--- Information given ---
####
/-- The first failing check over every group of the resulting shadow set (R48). DESIGN CHOICE: an image without the optional
section METER (R40) brings no scales, and its METER groups are not judged. -/
def State.checkAllGroups (s : State) (meter : Bool) : Option ((Nat × Nat) × Nat × Nat) :=
  allGroups.findSome? fun g => if g.1 = 7 ∧ !meter then none else (s.checkGroup allGroups g.1 g.2).map fun f => (g, f)

/-! ### Going live -/

/-- The reset state of block `b` of segment `j` at index `i` of engine `k` (R189): state words into both banks, or zeros and
a first-execution mark. -/
def State.blockInit (s : State) (k j i : Nat) (b : Block) : State :=
  let par (o : Opnd) : Word := match o with
    | .par n => s.dataWord k ((s.graph k).parBase + 4 * n)
    | .const v => v
    | _ => 0
  let n := blockWords b
  if resetReadsInput b.code.toNat then
    let z := List.replicate n (0 : Word)
    let s := (s.setData k (bankBase false + b.st) z).setData k (bankBase true + b.st) z
    { s with vtx.marks := (k, j, i) :: s.vtx.marks }
  else if n = 0 then s
  else
    let w := (blockReset b.code.toNat { ins := [], pars := b.pars.map par, st := List.replicate n 0, size := b.size
                                        extra := b.extra, trans := b.trans, code := b.code.toNat }).st
    (s.setData k (bankBase false + b.st) w).setData k (bankBase true + b.st) w

/-- The directory names section GRAPHk. -/
def hasGraph (ids : List Nat) (k : Nat) : Bool := ids.contains (0x10 + k)

/-- The graphs an image brings: those whose section the directory names (R40), over those of `t`. -/
def graphsOver (c : ImageContent) (ids : List Nat) (t : Tab Graph) : Tab Graph :=
  c.graphs.foldl (fun t (g : Engine × Graph) => if hasGraph ids g.1.val then Tab.put t g.1.val {} g.2 else t) t

/-- The parameter banks an image brings. -/
def banksOf (c : ImageContent) (ids : List Nat) : List (Engine × List Word) :=
  c.params.filter fun p => hasGraph ids p.1.val

/-- Every block of the graph of engine `k` at its reset state (R189). -/
def State.graphReset (s : State) (k : Nat) : State :=
  s.each 8 fun s j =>
    match s.segment k j with
    | some g => (List.range g.blocks.length).foldl (fun s i =>
        match g.blocks[i]? with | some b => s.blockInit k j i b | none => s) s
    | none => s

/-- The graphs behind an image load: parameters, reset states and marks (R186, R189); a segment that a dry-run executes
ends. Fields released before keep their values (R259). -/
def State.graphInit (s : State) (ids : List Nat) (c : ImageContent) : State :=
  let s := { s with
    vtx.run := [], cfg.graphs := graphsOver c ids [], cfg.parNext := [], vtx.marks := [], vtx.resume := []
    inp.accepted := [], prot.fsreq := 0 }
  let s := (banksOf c ids).foldl (fun s p => s.setData p.1.val (s.graph p.1.val).parBase p.2) s
  (s.each 8 State.graphReset).enginesOn

/-- Metering starts anew (R443): counters at zero, RESTORED and LOADED clear, outputs at their inactive level (R588); a save or a
LOAD under way goes on. -/
def State.meterInit (s : State) : State :=
  let keep (a : Nat) : Bool := !(decide (0x101000 ≤ a ∧ a < 0x104000) && !isLiveCopy a &&
    (match rowOf a with | some r => r.acc == .ro || r.acc == .rc | none => false))
  let s := { s with regs := s.regs.filter fun p => keep p.1, mtr := { slot := s.mtr.slot, save := s.mtr.save, loading := s.mtr.loading } }
  let s := (((s.wf Reg.MTR_STAT 4 4 0).wbit Reg.MTR_STAT 9 false).wbit Reg.MTR_STAT 10 false).showMtr
  s.each 4 fun s n =>
    if s.bit (Reg.MTR_MPO_CFG n) 0 && s.bit (Reg.MTR_MPO_CFG n) 4 then s.emit (.pin (.mpo n) true) else s

/-- The edge generator behind an image load: no pending values, dead times seeded; dirty marks stay (R292, R307). -/
def State.pwmInit (s : State) : State :=
  (({ s with pwm.closed := [] } : State).each 96 fun s q => (s.setPair q { dirty := (s.pair q).dirty }).seedAdt q).showPend

/-- The first image of this power cycle or since the last reset of the main domain (R562): every converter calibrates. -/
def State.firstImage (s : State) : State :=
  if s.sys.imageLive then s
  else { s with sys.imageLive := true }.each 8 State.requestCal

/-- CFG_STAT behind a successful load (R64). -/
def State.loadDone (s : State) (code : Nat) : State :=
  let s := ({ s with cfg.load := none } : State).showLoad
  ((s.wbit Reg.CFG_STAT 3 false).wf Reg.CFG_STAT 8 8 code).wf Reg.CFG_STAT 16 16 0

/-- Two big-endian words from the first eight bytes of a digest. -/
def digestWords (l : List Byte) : Word × Word := (BitVec.ofNat 32 (beNat (l.take 4)), BitVec.ofNat 32 (beNat ((l.drop 4).take 4)))

/-- The identification of the image in force (R53, R63). -/
def State.publish (s : State) (d : List Byte) : State :=
  let (hi, lo) := digestWords (sha256 d)
  let (sh, sl) := digestWords ((d.drop 40).take 32)
  let s := (s.wn Reg.CFG_IMG_ID (imgField d 32 4)).wn Reg.CFG_IMG_VER (imgField d 36 4)
  (((s.wr Reg.CFG_IMG_DIGEST_HI hi).wr Reg.CFG_IMG_DIGEST_LO lo).wr Reg.CFG_STRUCT_HI sh).wr Reg.CFG_STRUCT_LO sl

/-- The IDs the directory names. -/
def idsOf (d : List Byte) : List Nat := (sectsOf d).map Sect.id

/-- What the sections TOPO, ROUTE and WEAR set outside the registers (R40): what an image does not bring stays. -/
def State.takeSections (s : State) (ids : List Nat) (c : ImageContent) : State :=
  let s := s.doIf (ids.contains 0x02) fun s =>
    ({ s with cfg := { s.cfg with pop := c.pop.toNat, stackPop := c.stackPop, margin := c.margin, marginLv := c.marginLv
                                  arm := c.arm.map Fin.val } }.wbit Reg.GPR_PSTAT 1 c.bypass).wr Reg.PAR_CKPT_SIZE c.ckptSize
  let s := s.doIf (ids.contains 0x03) fun s => { s with cfg.routes := c.routes }.showRouted
  s.doIf (ids.contains 0x44) fun s => s.wearLoad c.wear

/-- What other registers show of halt-only fields that an image has set. -/
def State.showImage (s : State) : State :=
  (((s.regrid.showCoarse.showPending.showPend.avsEnable.applyUses.showSdm).setRcd.showRing).chooseDirection false).showMtr

/-- SIGNED and TRUSTED of the image in force (R44, R64). -/
def State.signedAs (s : State) (d : List Byte) : Bool × Bool :=
  ((idsOf d).contains 0xff, (idsOf d).contains 0xff && s.sys.fuses.ownerEn)

/-- A full image goes live (R49, R60, R562): `s` holds its shadow set already. Commits still pending are dropped. -/
def State.imageLive (s : State) (d : List Byte) (c : ImageContent) : State :=
  let ids := idsOf d
  let s := { s with cfg := { s.cfg with pend := [], checking := [], patches := [], inForce := true, atBy := none
                                        metered := ids.contains 0x40
                                        digest := (d.drop 40).take 32 }
                    sys.armed := false }
  let s := allGroups.foldl (fun s g => s.copyGroup g.1 g.2) s
  let s := (((s.copyUnsourced.wearLoad none).takeSections ids c).graphInit ids c)
  let s := ((s.publish d).pwmInit.meterInit).measInit
  let s := ((s.showImage.ringRestart).setMemb s.memb).showRing.stopPairs.dropBuffers
  let s := match safeOf d c with | some x => s.acceptSafe x | none => s
  let s := (s.wbit Reg.CFG_STAT 4 (s.signedAs d).1).wbit Reg.CFG_STAT 5 (s.signedAs d).2
  let s := (s.loadDone 0x40).wf Reg.GLB_STAT 0 4 6
  (s.firstImage.settle).raise 0x0340 0 [imgField d 32 4]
####
--- Task to carry out ---
Take from the material above the lines running from the one with "The graphs an" through the one with "ends. Fields released", and repeat them exactly, with nothing else.

--- Task response ---
/-- The graphs an image brings: those whose section the directory names (R40), over those of `t`. -/
def graphsOver (c : ImageContent) (ids : List Nat) (t : Tab Graph) : Tab Graph :=
  c.graphs.foldl (fun t (g : Engine × Graph) => if hasGraph ids g.1.val then Tab.put t g.1.val {} g.2 else t) t

/-- The parameter banks an image brings. -/
def banksOf (c : ImageContent) (ids : List Nat) : List (Engine × List Word) :=
  c.params.filter fun p => hasGraph ids p.1.val

/-- Every block of the graph of engine `k` at its reset state (R189). -/
def State.graphReset (s : State) (k : Nat) : State :=
  s.each 8 fun s j =>
    match s.segment k j with
    | some g => (List.range g.blocks.length).foldl (fun s i =>
        match g.blocks[i]? with | some b => s.blockInit k j i b | none => s) s
    | none => s

/-- The graphs behind an image load: parameters, reset states and marks (R186, R189); a segment that a dry-run executes
ends. Fields released before keep their values (R259). -/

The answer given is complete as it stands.